Aynaya bir süre baktım, kendimi inceledim; gözlerim kıpkırmızı olmuş, saçlarım dağılmış, terlemiştim. Oldukça sefil bir durumdaydım.
Bu paradokstan nasıl çıkacağım?
Nasıl girdim ki?
Korkudan titreyen ellerime baktım. Sonra da karşımdaki aynaya. Her seferinde aynanın karşına geliyorsam, bu ayna ile ilgili bir şeyler olmalı. Aynayı kırabilir miyim?
Önümdeki sabun şişesini yerinden söktüm ve aynaya vurmaya başladım.
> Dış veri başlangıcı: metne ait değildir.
-- ==== Sys2Proof/Laws/Exec.lean ====
section
/-! SUPPORT. What `exec` does with each constructor: it is the call of its meaning. -/

namespace Sys2Proof.Machine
Plastik olduğu için parçalanmaya başlamıştı ama aynada oluşan küçük çatlak yüzünden gerekirse buradaki bütün sabun şişelerini aynayı kırmak için parçalayabilirdim.
Kollarımdan tutulup tuvaletten dışarıya sürüklenmeye başlayınca çığlık atarak ağlamaya başladım.
Kollarım acıyor ve bu çok korkutucu. Üstelik anlamlandıramadığım bir şekilde aşırı sıcak ve boğazım sıkılıyormuş gibi hissediyorum. Bu acıyı nasıl anlatabilirim?
Beni merdivenlerin başına getirdiklerinde, çığlık atmayı bıraktım. Burada ne işimiz var?
İkisi beni kolumdan tutarken, boğazımdaki acı azaldı ve daha iyi nefes alabilmeye başladım.
Birisi beni sırtımdan ittirdiğinde, merdivenlerden aşağı düşüyordum.
Ben... Acı hissetmiyorum.
Gözlerimi açtığımda, yine tuvalette, aynanın karşısındaydım.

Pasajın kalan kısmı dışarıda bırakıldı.